A 72-year-old Whiteford man has been sentenced to five years in federal prison after pleading guilty to possessing and distributing child pornography.
Michael Francis Chaney was sentenced in Baltimore Friday by U.S. District Judge Frederick Motz. Chaney will also be placed on five years supervised release when he leaves prison and will be required to register as a sex offender, according to the Maryland U.S. Attorney's Office, which announced the sentence.
Chaney pleaded guilty in May to one count of distributing child pornography and one count of possessing child pornography, according to court records.
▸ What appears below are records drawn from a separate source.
/-- A check that passes clears profile-bad and hands its values out: the settings in force are the image's, the account is held within the
new bounds, with CLAMP and the mark CLAMPED where that changes it, trains follow their installed flags, the default check mode is applied
once, and PROFILE is raised. A new L that the milliseconds have reached takes a boundary at once. A POWER-UP check in CHECKING leads to
MAINTENANCE and an ENTRY check in MAINTENANCE to SERVICE, which takes the trip sensitivities, tests the LOCKED trains for release, requests
a review and loads the background timer; any other keeps the mode. Each train made ABSENT from an available state and each release moves
the generation on by 1, raises CAPACITY and requests a review (R2, R40, R65, R70, R86, R102, R107, R111, R134, R160, R161, R168, R170).
Beside the setpoints the Dispatch Unit stays as it was: that an active train made ABSENT loads no dwell is the model's choice (log entry
36, DESIGN CHOICE). The order within the completion is the model's (log entry 20, DEDUCED; that of the trains' installed flags DESIGN
CHOICE). -/
def Obligations.PassingCheckHandsOutItsValues : Prop :=
  ∀ (s : State) (purpose : Purpose) (image : Image),
    s.prof.activity = .verifying purpose image → failingField image = none →
    let c := Settings.ofImage image
    let leaves := purpose = .powerUp ∧ s.prof.mode = .checking
    let enters := purpose = .entry ∧ s.prof.mode = .maintenance
    let bounds := ∃ k, s.tb.clock = some k ∧ s.settings.map Settings.intervalLength ≠ some (image.field 2) ∧
      image.field 2 * 60000 ≤ k.millis
    let moded := fun causes : Byte => if leaves ∨ enters then causes ||| Cause.mask .gp .mode else causes
    ∃ t, exec .profileCheckCompletion s = .next t ∧
      s.onlyChanges t [.inv, .tb, .book, .prj, .trc, .du, .rsv, .slog, .prof, .pp, .tp, .gp, .settings] ∧
      t.settings = some c ∧
      t.prof =
        { s.prof with
          bad := false, lastCheck := .pass, failingField := 0, activity := .idle, siteCode := image.field 1
          mode := if leaves then .maintenance else if enters then .service else s.prof.mode
          background := if enters then some (s.now + 3600) else s.prof.background } ∧
      t.inv =
        { s.inv with
          mass := min s.inv.mass c.lastMass
          heat :=
            { t1 := min s.inv.heat.t1 c.tiers.t1.capacity, t2 := min s.inv.heat.t2 c.tiers.t2.capacity
              t3 := min s.inv.heat.t3 c.tiers.t3.capacity }
          massBase := t.inv.massBase } ∧
      (∀ x : Train, t.inv.massBase.get x = if (c.trains.get x).installed then s.inv.massBase.get x else none) ∧
      (let clamps := t.inv.mass ≠ s.inv.mass ∨ t.inv.heat ≠ s.inv.heat
        ∃ marked : SettlementLog,
          (clamps → marked = { s.slog with
            current := s.slog.current.map fun r => { r with flags := { r.flags with clamped := true } } }) ∧
          (¬ clamps → marked = s.slog) ∧
          t.port .pp =
            { s.port .pp with
              causes := (if t.inv.mass ≠ s.inv.mass ∨ t.inv.heat ≠ s.inv.heat then
                  (s.port .pp).causes ||| Cause.mask .pp .clamp else (s.port .pp).causes) ||| Cause.mask .pp .profile } ∧
          (¬ bounds →
            t.tb = s.tb ∧ t.book = s.book ∧ t.slog = marked ∧ t.rsv.granted = s.rsv.granted ∧
            t.port .gp = { s.port .gp with causes := moded (s.port .gp).causes }) ∧
          (bounds → ∀ k, s.tb.clock = some k → ∃ u v : State,
            s.onlyChanges u [.inv, .slog, .prof, .pp, .settings] ∧ u.inv = t.inv ∧ u.slog = marked ∧ u.settings = some c ∧
            u.TakesBoundary v k 0 ∧ t.tb = { s.tb with clock := v.tb.clock } ∧ t.book = v.book ∧ t.slog = v.slog ∧
            t.rsv.granted = v.rsv.granted ∧ t.port .gp = { v.port .gp with causes := moded (v.port .gp).causes })) ∧
      t.port .tp = { s.port .tp with causes := (t.port .tp).causes } ∧
      s.flagged t .tp .record (bounds ∧ s.slog.current ≠ none) ∧ s.flagged t .tp .mode (leaves ∨ enters) ∧
      (let removed := Train.all.filter fun x =>
          !(c.trains.get x).installed && (decide ((s.train x).state = .stopped) || (s.train x).state.active)
        let released := Train.all.filter fun x =>
          decide enters && (c.trains.get x).installed && decide ((s.train x).state = .locked) &&
            (s.train x).cooldown.expired && (s.train x).releaseTaken &&
            (decide ((t.train x).sensitivity = .edge) || (s.train x).lineHigh)
        (∀ x : Train, (c.trains.get x).installed = false →
          t.train x = { TrainRecord.afterReset (s.train x).lineHigh with sensitivity := (t.train x).sensitivity } ∧
            t.du.setpoint.get x = 0) ∧
        (∀ x : Train, (c.trains.get x).installed = true → x ∉ released →
          t.train x =
            { s.train x with
              state := if (s.train x).state = .absent then .offline else (s.train x).state
              sensitivity := (t.train x).sensitivity }) ∧
        (∀ x ∈ released,
          t.train x =
            { s.train x with
              state := .stopped, reason := none, releaseTaken := false, minDown := { expiry := none, expired := true }
              minRun := .stopped, start := .stopped, stop := .stopped, cooldown := .stopped
              sensitivity := (t.train x).sensitivity }) ∧
        t.trc.generation = s.trc.generation + BitVec.ofNat 32 (removed.length + released.length) ∧
        s.flagged t .tp .capacity (removed ≠ [] ∨ released ≠ []) ∧
        t.afterRequests
          { s.prj with
            checkMode :=
              if s.prj.defaultApplied then s.prj.checkMode else if image.field 157 = 1 then .notify else .hold
            defaultApplied := true }
          ((if bounds then 1 else 0) + removed.length + released.length + (if enters then 1 else 0))) ∧
      t.du = { s.du with setpoint := t.du.setpoint } ∧
      (∀ x : Train, (c.trains.get x).installed = true → (s.train x).state = .running →
        t.du.setpoint.get x = max (c.trains.get x).minStable (min (c.trains.get x).maxKw (s.du.setpoint.get x))) ∧
      (∀ x : Train, (c.trains.get x).installed = true → (s.train x).state ≠ .running →
        t.du.setpoint.get x = s.du.setpoint.get x) ∧
      (∀ x : Train, (enters → s.prof.working.field (trainField x + 9) = 0 → (t.train x).sensitivity = .edge) ∧
        (enters → s.prof.working.field (trainField x + 9) = 1 → (t.train x).sensitivity = .edgeAndLevel) ∧
        (¬ enters → (t.train x).sensitivity = (s.train x).sensitivity)) ∧
      t.rsv =
        { s.rsv with
          granted := t.rsv.granted
          linkTimer := if s.settings = none ∧ s.rsv.link = .linked then some (s.now + c.linkTimeout) else s.rsv.linkTimer }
According to stipulated facts in Chaney's plea agreement, over the course of several years he had used several email addresses to both send and receive images and videos of child pornography via the Internet.
An investigation confirmed that IP addresses to upload images on March 27, 2012 and Sept. 24, 2013 "resolved to the defendant's residence in Harford County," a search warrant was executed on Feb. 6, 2015, according to the statement of facts. Agents seized computers, flash drives and an external hard drive.
"Forensic analysis of the above referenced items revealed that all had images depicting minors engaged in sexually explicit conduct stored on them," according to the statement of facts.
There were approximately 1,941 videos and 23,381 images of child pornography seized, "which had been downloaded from various websites on the Internet, and the defendant [Chaney] had actively traded these images and videos of child pornography with other individuals via the Internet," according to the statement of facts.
"He [Chaney] pleaded guilty, went before the judge and received a mandatory five years that was called for," Chaney's attorney, Joseph P. Meadows of Bel Air, said Monday. "That's what the prosecution offered, and Mr. Chaney accepted a plea."
The case against Chaney was brought as part of Project Safe Childhood, a nationwide initiative launched in May 2006 by the Department of Justice to combat the growing epidemic of child sexual exploitation and abuse, according to the U.S. Attorney's Office.
U.S. Attorney Rod J. Rosenstein commended the U.S. Immigration and Customs Enforcement's Homeland Security Investigations office in Baltimore and the Maryland State Police for their work in the Chaney investigation. Asst. U.S. Attorney Judson T. Mihok prosecuted the case.